[Opening Supplied data section]
/-- A broken line (R153, R154, R156, R157): the assembly timeout frees the context and, under DISCARD or with no segment held, its
blocks; under DELIVER the prefix joins the delivery queue with BROKEN, or its blocks are freed at a full queue. The record of a whole or a
broken line has the fields of Table 9.4 from its context. -/
def Obligations.LinesAreBroken : Prop :=
  (∀ (k : Fin 32) (a : Assembly) (t : Settings) (s : State), s.take.contexts[k] = some a → s.store.settings = some t →
      (s.ctl.state.runs = true → t.takeOff = true → 50000 ≤ (s.time - a.lastArrival).toNat →
        exec (.assemblyTimeout k) s = .next { s with take := breakContext s.time t.deliverBroken k a s.take })
      ∧ ((s.time - a.lastArrival).toNat < 50000 → exec (.assemblyTimeout k) s = .next s))
  ∧ (∀ (k : Fin 32) (s : State), s.take.contexts[k] = none ∨ s.ctl.state.runs = false ∨ s.takeOffEnabled = false →
      exec (.assemblyTimeout k) s = .next s)
  ∧ (∀ (now : Time) (k : Fin 32) (a : Assembly) (u : TakeOffUnit),
      breakContext now false k a u = { u with
          contexts := put u.contexts k none, brokenLines := satInc u.brokenLines, free := u.free ++ a.blocks }
      ∧ (a.next = 0 → breakContext now true k a u = { u with
          contexts := put u.contexts k none, brokenLines := satInc u.brokenLines, free := u.free ++ a.blocks })
      ∧ (1 ≤ a.next → u.queue.length < 128 → breakContext now true k a u = { u with
          contexts := put u.contexts k none, brokenLines := satInc u.brokenLines,
          queue := u.queue ++ [recordOf now true a] })
      ∧ (1 ≤ a.next → 128 ≤ u.queue.length → breakContext now true k a u = { u with
          contexts := put u.contexts k none, brokenLines := satInc u.brokenLines, free := u.free ++ a.blocks,
          deliveryOverflow := satInc u.deliveryOverflow })
      ∧ ∀ broken : Bool, recordOf now broken a = {
          stream := a.stream, hit := a.hit, flags := if broken = true then a.flags ||| 0x0100 else a.flags, present := a.next,
          segCount := a.segCount, serial := a.serial, coil := a.coil, nominal := a.nominal, depth := a.depth, pixels := a.pixels,
          clips := a.clips, thinnedSince := a.thinnedSince, completed := now, blocks := a.blocks })

/-- The delivery port (R163 to R168): a take with DLV_RDY high moves on or, at the last word, releases the head record; with it low
it is counted; a cut releases the head record wherever it stands; DLV_HOLD moves nothing else. -/
def Obligations.DeliveryPortRequests : Prop :=
  ∀ s : State,
    (s.dlv.active = false → exec .dlvTake s = .next s ∧ exec .dlvCut s = .next s)
    ∧ (s.dlv.active = true → s.take.queue = [] ∨ s.dlv.holdPin = true →
        exec .dlvTake s = .next { s with dlv := { s.dlv with takesIgnored := satInc s.dlv.takesIgnored } })
    ∧ (s.dlv.active = true → s.take.queue = [] → exec .dlvCut s = .next s)
    ∧ (∀ r rest, s.dlv.active = true → s.take.queue = r :: rest →
        (s.dlv.holdPin = false → s.dlv.position + 1 ≠ wordCount r →
          exec .dlvTake s = .next { s with dlv := { s.dlv with position := s.dlv.position + 1 } })
        ∧ (s.dlv.holdPin = false → s.dlv.position + 1 = wordCount r →
          exec .dlvTake s = .next { s with
            take := { s.take with queue := rest, free := s.take.free ++ r.blocks },
            dlv := { s.dlv with position := 0 } })
        ∧ exec .dlvCut s = .next { s with
            take := { s.take with queue := rest, free := s.take.free ++ r.blocks },
            dlv := { s.dlv with position := 0, recordsCut := satInc s.dlv.recordsCut } })
    ∧ ∀ level : Bool, exec (.dlvHold level) s = .next { s with dlv := { s.dlv with holdPin := level } }

/-- What the delivery port presents (Table 10.2, R164, Table 12.5): a record of N pixels has 4 and ceil of N over 8 or over 4 words,
each field of the header words and each pixel lies in its place, and the header bits that Table 12.5 does not list are 0. A pixel is
read from the record's blocks in the order of its block list, 2,048 bytes in a block, at depth 16 the more significant byte first. The
model's choices: that this holds for a record of segments of different depth or segment count too, whose bytes R164 does not place
(log 36), and that all sixteen bits of a pixel are delivered (log 37). -/
def Obligations.DeliveryPortWords : Prop :=
  (∀ s : State,
      (dlvReady s = true ↔ s.dlv.active = true ∧ s.take.queue ≠ [] ∧ s.dlv.holdPin = false)
      ∧ (s.dlv.active = false ∨ s.take.queue = [] → dlvData s = 0 ∧ dlvLast s = false)
      ∧ (∀ r rest, s.dlv.active = true → s.take.queue = r :: rest →
          dlvData s = recordWord s.take.store r s.dlv.position
          ∧ (dlvLast s = true ↔ s.dlv.position + 1 = wordCount r)))
  ∧ (∀ r : DeliveryRecord, (r.depth = 8 → wordCount r = 4 + (r.pixels + 7) / 8)
      ∧ (r.depth = 16 → wordCount r = 4 + (r.pixels + 3) / 4))
  ∧ (∀ (m : Memory) (r : DeliveryRecord), r.present ≤ 16 → r.segCount ≤ 16 → r.depth ≤ 16 → r.pixels ≤ 16384 →
      ((recordWord m r 0).extractLsb' 0 6) = r.stream ∧ ((recordWord m r 0).extractLsb' 8 3).toNat = r.hit.val
      ∧ (recordWord m r 0).extractLsb' 16 16 = r.flags ∧ ((recordWord m r 0).extractLsb' 32 5).toNat = r.present
      ∧ ((recordWord m r 0).extractLsb' 40 5).toNat = r.segCount
      ∧ (recordWord m r 1).extractLsb' 0 32 = r.serial ∧ (recordWord m r 1).extractLsb' 32 16 = r.coil
      ∧ ((recordWord m r 1).extractLsb' 48 8).toNat = r.depth
      ∧ (recordWord m r 2).extractLsb' 0 32 = r.nominal ∧ ((recordWord m r 2).extractLsb' 32 16).toNat = r.pixels
      ∧ (recordWord m r 2).extractLsb' 48 16 = r.clips
      ∧ (recordWord m r 3).extractLsb' 0 32 = r.completed ∧ (recordWord m r 3).extractLsb' 32 8 = r.thinnedSince
      ∧ (recordWord m r 0).extractLsb' 6 2 = 0 ∧ (recordWord m r 0).extractLsb' 11 5 = 0
      ∧ (recordWord m r 0).extractLsb' 37 3 = 0 ∧ (recordWord m r 0).extractLsb' 45 19 = 0
      ∧ (recordWord m r 1).extractLsb' 56 8 = 0 ∧ (recordWord m r 3).extractLsb' 40 24 = 0)
  ∧ (∀ (m : Memory) (r : DeliveryRecord) (n : Nat) (b : Block), r.depth = 8 → r.blocks[n / 2048]? = some b →
      recordPixel m r n = (m.read (b.val * 2048 + n % 2048)).toNat)
  ∧ (∀ (m : Memory) (r : DeliveryRecord) (n : Nat) (b : Block), r.depth = 16 → r.blocks[2 * n / 2048]? = some b →
      recordPixel m r n = (m.read (b.val * 2048 + 2 * n % 2048)).toNat * 256
        + (m.read (b.val * 2048 + 2 * n % 2048 + 1)).toNat)
  ∧ (∀ (m : Memory) (r : DeliveryRecord) (j : Nat) (l : Fin 8), r.depth = 8 →
      ((recordWord m r (4 + j)).extractLsb' (8 * l.val) 8).toNat
        = if 8 * j + l.val < r.pixels then recordPixel m r (8 * j + l.val) else 0)
  ∧ (∀ (m : Memory) (r : DeliveryRecord) (j : Nat) (l : Fin 4), r.depth = 16 →
      ((recordWord m r (4 + j)).extractLsb' (16 * l.val) 16).toNat
        = if 4 * j + l.val < r.pixels then recordPixel m r (4 * j + l.val) else 0)

/-! ### The outbound port and the control queue -/

/-- A SIGNON, STATUS, BEACON or EASE request replaces the queued parcel of its kind in its position, else joins at the tail
(R125); a MARK joins while fewer than twelve are queued, else is dropped and counted (R126). The parcel carries the own number and
key (R127). -/
def Obligations.ControlRequests : Prop :=
  (∀ (b : ControlBody) (p : ControlParcel) (s : State), p = { header := { source := s.ctl.number, key := s.originKey }, body := b } →
      (∀ before q after, s.seg.control = before ++ q :: after → q.body.kind = b.kind →
          (∀ x ∈ before, x.body.kind ≠ b.kind) →
          placeRequest b s = { s with seg := { s.seg with control := before ++ p :: after } })
      ∧ ((∀ x ∈ s.seg.control, x.body.kind ≠ b.kind) →
          placeRequest b s = freeWhileIdle { s with seg := { s.seg with control := s.seg.control ++ [p] } }))
  ∧ (∀ (coord : Coord) (coil : Word16) (s : State),
      (queuedOf .mark s < 12 →
        placeMark coord coil s = freeWhileIdle { s with seg := { s.seg with
          control := s.seg.control
            ++ [{ header := { source := s.ctl.number, key := s.originKey }, body := .mark coord coil }] } })
      ∧ (12 ≤ queuedOf .mark s →
        placeMark coord coil s = { s with seg := { s.seg with marksDropped := satInc s.seg.marksDropped } }))
  ∧ (∀ (id : Word32) (s : State), s.ctl.identity = some id → s.originKey = BitVec.ofNat 16 id.toNat)

/-- The scheduler's five choices in their order, as the station state limits them (R15, R16), and what the ease unit counts of each
(R132); a transit parcel leaves with a BEACON's age increased by its residence time and a new CRC (R13, R17). The limiter allows a line
while u is below sixteen times the share of every live ease entry, and without a live entry always (R140). PASS_ONLY allows SIGNON and
STATUS, DUPLICATE STATUS alone, JOINING, RUNNING and OPEN every kind, and START discards none. -/
def Obligations.SchedulerChoosesInOrder : Prop :=
  (∀ (now : Time) (e : TransitEntry),
    (kindField e.content ≠ some .beacon → departing now e = e.content)
    ∧ (kindField e.content = some .beacon → 19 ≤ e.content.length →
        (departing now e).length = e.content.length
        ∧ (ageField (departing now e)).toNat = min ((ageField e.content).toNat + (now - e.arrival).toNat) 16777215
        ∧ ∀ i, ¬ (16 ≤ i ∧ i ≤ 18) → byteAt (departing now e) i = byteAt e.content i))
  ∧ (∀ b : ControlBody,
    (controlAllowed .passOnly b = true ↔ b = .status ∨ ∃ id f, b = .signon id f)
    ∧ (controlAllowed .duplicate b = true ↔ b = .status) ∧ controlAllowed .joining b = true ∧ controlAllowed .running b = true
    ∧ controlAllowed .ringOpen b = true ∧ controlAllowed .start b = true)
  ∧ (∀ q : List TransitEntry, transitOccupancy q = (q.map (fun e => e.content.length + 4)).sum)
  ∧ (∀ e : EaseUnit, limiterAllows e = true ↔ ∀ n : Station, e.table[n].live = true → e.bytes < e.table[n].share.toNat * 16)
  ∧ ∀ (s : State) (kept : List ControlParcel) (counted : Bool → Nat → EaseUnit),
    kept = s.seg.control.dropWhile (fun p => !controlAllowed s.ctl.state p.body) →
    (∀ lost n, counted lost n =
      if s.seg.lines = [] then s.ease
      else { s.ease with waiting := s.ease.waiting + 1, blocked := s.ease.blocked + lost.toNat, bytes := s.ease.bytes + n }) →
    (∀ e rest, 8192 < transitOccupancy s.ring.transit → s.ring.transit = e :: rest →
      outboundFree s = { s with
        ease := counted true 0,
        ring := { s.ring with
          transit := rest, began := s.time,
          outbound := some { queue := .transit, bytes := withCrc (departing s.time e) } } })
    ∧ (transitOccupancy s.ring.transit ≤ 8192 →
        (∀ p rest, s.ctl.state ≠ .start → kept = p :: rest →
          outboundFree s = launchControl p { s with seg := { s.seg with control := rest }, ease := counted false 0 })
        ∧ (s.ctl.state = .start ∨ kept = [] →
            (∀ p rest, s.ctl.state = .joining ∨ s.ctl.state = .running ∨ s.ctl.state = .ringOpen →
              s.seg.lines = p :: rest → limiterAllows s.ease = true →
              outboundFree s = { s with
                ease := counted false (p.payload.length + 32), seg := { s.seg with control := kept, lines := rest },
                ring := { s.ring with
                  began := s.time, outbound := some { queue := .line, bytes := withCrc (lineBytes p) } } })
            ∧ (s.ctl.state = .start ∨ s.ctl.state = .passOnly ∨ s.ctl.state = .duplicate ∨ s.seg.lines = []
                  ∨ limiterAllows s.ease = false →
                (∀ e rest, s.ring.transit = e :: rest →
                  outboundFree s = { s with
                    ease := counted true 0, seg := { s.seg with control := kept },
                    ring := { s.ring with
                      transit := rest, began := s.time,
                      outbound := some { queue := .transit, bytes := withCrc (departing s.time e) } } })
                ∧ (s.ring.transit = [] →
                  outboundFree s = { s with ease := counted false 0, seg := { s.seg with control := kept } }))))
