-- ==== Sys2Proof/Laws/Arith.lean ====
section
/-! SUPPORT. The value of each clamped and each saturating operation. -/
namespace Sys2Proof.Machine

theorem coordOf_toNat (x : Int) : ((coordOf x).toNat : Int) = max 0 (min 281474976710655 x) := by
  unfold coordOf clampInt
  have h : (max 0 (min 281474976710655 x)) % ((2 ^ 48 : Nat) : Int) = max 0 (min 281474976710655 x) := by
    apply Int.emod_eq_of_lt <;> omega
  rw [BitVec.toNat_ofInt, h]
  omega

theorem coilCoordOf_toNat (x : Int) : ((coilCoordOf x).toNat : Int) = max 0 (min 4294967295 x) := by
  unfold coilCoordOf clampInt
  have h : (max 0 (min 4294967295 x)) % ((2 ^ 32 : Nat) : Int) = max 0 (min 4294967295 x) := by
    apply Int.emod_eq_of_lt <;> omega
  rw [BitVec.toNat_ofInt, h]
  omega

theorem speedOf_toInt (x : Int) : (speedOf x).toInt = max (-8388607) (min 8388607 x) := by
  unfold speedOf clampInt
  rw [BitVec.toInt_ofInt, Int.bmod_eq_of_le] <;> omega

theorem satAdd_toNat {n : Nat} (c : BitVec n) (k : Nat) : (satAdd c k).toNat = min (c.toNat + k) (2 ^ n - 1) := by
  unfold satAdd
  rw [BitVec.toNat_ofNat, Nat.mod_eq_of_lt]
  have := Nat.two_pow_pos n
  omega

theorem satInc_toNat {n : Nat} (c : BitVec n) : (satInc c).toNat = min (c.toNat + 1) (2 ^ n - 1) := satAdd_toNat c 1

theorem clampInt_mem {lo hi : Int} (h : lo ≤ hi) (x : Int) : lo ≤ clampInt lo hi x ∧ clampInt lo hi x ≤ hi := by
  unfold clampInt
  omega

end Sys2Proof.Machine
end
[Closing Supplied data section]
Give again only the lines of the material above that run from the one with "unfold clampInt" through the end, both included, exactly as they appear.

  unfold clampInt
  omega

end Sys2Proof.Machine
end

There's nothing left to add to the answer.